In both cases, prosecutors used a law that allows for conviction if business leaders are found to have robbed investors of “honest services”. However, twin decisions written by Judge Ruth Bader Ginsburg rule that this law should only be applied to incidents of bribery and kickback schemes.

Referring to Black, the ruling concludes: “We vacate the judgment of the court of appeals and remand the case for further proceedings.”

The decision affects three counts of fraud for which Black was convicted by a Chicago jury. He still faces a hurdle in that he was also found guilty of obstructing justice by removing boxes of evidence from his Toronto office in defiance of a court order.

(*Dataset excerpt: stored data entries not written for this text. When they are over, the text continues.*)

-- ==== Sys2Proof/Syntax.lean ====
section
/-! DEFINITION. The commands of the block: one constructor per row of the operations and events table. Every command carries
the local elapsed time `t`, in ns, at which it happens (log entry 1, DESIGN CHOICE, unsafe). The other operands are the facts that come from outside
the block, or from a choice the manual leaves to the part (log entry 2, DESIGN CHOICE, safe). -/

namespace Sys2Proof

/-- How a Gysol frame reaches MGMT (R56) (log entry 138, DESIGN CHOICE, safe). -/
inductive Transport where
  | udp | spi | inBand | jtag
  deriving DecidableEq, Repr

/-- One occurrence signalled to XRDS (R473): the wall time of the happening, code, instance and data of R10, and whether a
rate limit keeps it from becoming a record. -/
structure Occ where
  time : Nat
  code : Nat
  inst : Nat
  data : Nat
  rcd : Bool := true
  deriving DecidableEq, Repr

/-- A stream format as the MSA and VSC SDP give it (R87, R88): active size, frame rate in 0.01 Hz, encoding (0 RGB, 1 4:4:4,
2 4:2:2, 3 4:2:0), depth, colorimetry code of 0x4005, range, and total pixels per frame. -/
structure DpFormat where
  width : Nat
  height : Nat
  rate : Nat
  enc : Nat
  depth : Nat
  colr : Nat
  limited : Bool
  total : Nat
  deriving DecidableEq, Repr

/-- The component samples of one active line: R, G, B or Y, Cb, Cr in sample order. In 4:2:0 the first line of a pair brings the
chroma line of the pair, and the chroma of the second is not used (R93). -/
structure LineSamples where
  a : List Nat
  b : List Nat
  c : List Nat
  deriving DecidableEq, Repr

/-- An epoch of a schedule (R232): level j, the primary shown (0xFF in TRIO), the slots as primary and bit, and whether the
gap after it holds a Pip. -/
structure SchedEpoch where
  level : Nat
  primary : Nat
  slots : List (Nat × Nat)
  pip : Bool
  deriving DecidableEq, Repr

/-- An IEEE 1588 Announce (R436): its domain, the sender's port identity, the values that the data-set comparison ranks in their order
(priority 1, class, accuracy, variance, priority 2, identity), and steps removed. -/
structure PtpAnnounce where
  domain : Nat
  sender : Nat
  rank : List Nat
  steps : Nat
  deriving DecidableEq, Repr

/-- A PTP message that the slave handles (R436). Times are in ns of the PTP timescale, arrivals in ns of wall time. -/
inductive PtpMsg where
  | announce (a : PtpAnnounce)
  | sync (domain sender seq : Nat)
  | followUp (domain sender seq origin : Nat)
  | delayResp (domain sender received : Nat)
  deriving DecidableEq, Repr

/-- A request as a client of the frame memory names it (R120): its port, the byte address it starts at, how many words, whether it
writes, and what a write through the best-effort port writes. -/
structure HbmRequest where
  port : Nat
  addr : Nat
  words : Nat
  write : Bool
  data : List MemWord := []
  deriving DecidableEq, Repr

/-- What went on at the ports of the frame memory since the command before: the requests that entered, the pseudo-channels whose
schedulers took their next command, in turn, each with whether an open row may go first, and the words that clients took (R120–R125). -/
structure HbmTraffic where
  issued : List HbmRequest
  turns : List (Nat × Bool)
  taken : List (Nat × Nat)
  deriving DecidableEq, Repr

/-- What a training sets on a channel, or a helper sets by hand (R134–R136): read and write delay per data lane in 1/64 UI, read and
write reference levels in 0.5% of VMEMQ, command/address delay and reference level, write clock alignment, and the count of the
stack's write-clock oscillator. -/
structure LaneFit where
  rd : List Nat := List.replicate 64 0
  wr : List Nat := List.replicate 64 0
  rdRef : Nat := 0
  wrRef : Nat := 0
  ca : Nat := 0
  caRef : Nat := 0
  wck : Nat := 0
  osc : Nat := 0
  deriving DecidableEq, Repr

/-- What drift tracking sees on a channel (R136): errors per data lane of the pattern read, the first failing address per
pseudo-channel, the move it asks of each read delay, the oscillator count, and the way it asks the write delay to move. -/
structure DriftLook where
  errors : List Nat
  first : List (Option Nat)
  rd : List Int
  osc : Nat
  wr : Int
  deriving DecidableEq, Repr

Once friendly with society figures ranging from Margaret Thatcher to Henry Kissinger, Black once described the case against him as hanging “like a toilet seat” around the necks of prosecutors.

His legal team has never been pleased to have its case lumped in with Skilling, even though it appealed almost simultaneously to the supreme court on the same legal grounds.

Skilling was convicted in 2006 on 19 counts of fraud, conspiracy, insider trading and lying to auditors. His co-accused, former Enron chairman Ken Lay, died of a heart attack while awaiting sentencing.

Ginsburg’s ruling, which is written on behalf of a majority of the supreme court’s 11 judges, says her decision does not necessarily mean the Enron chief’s convictions should be overturned.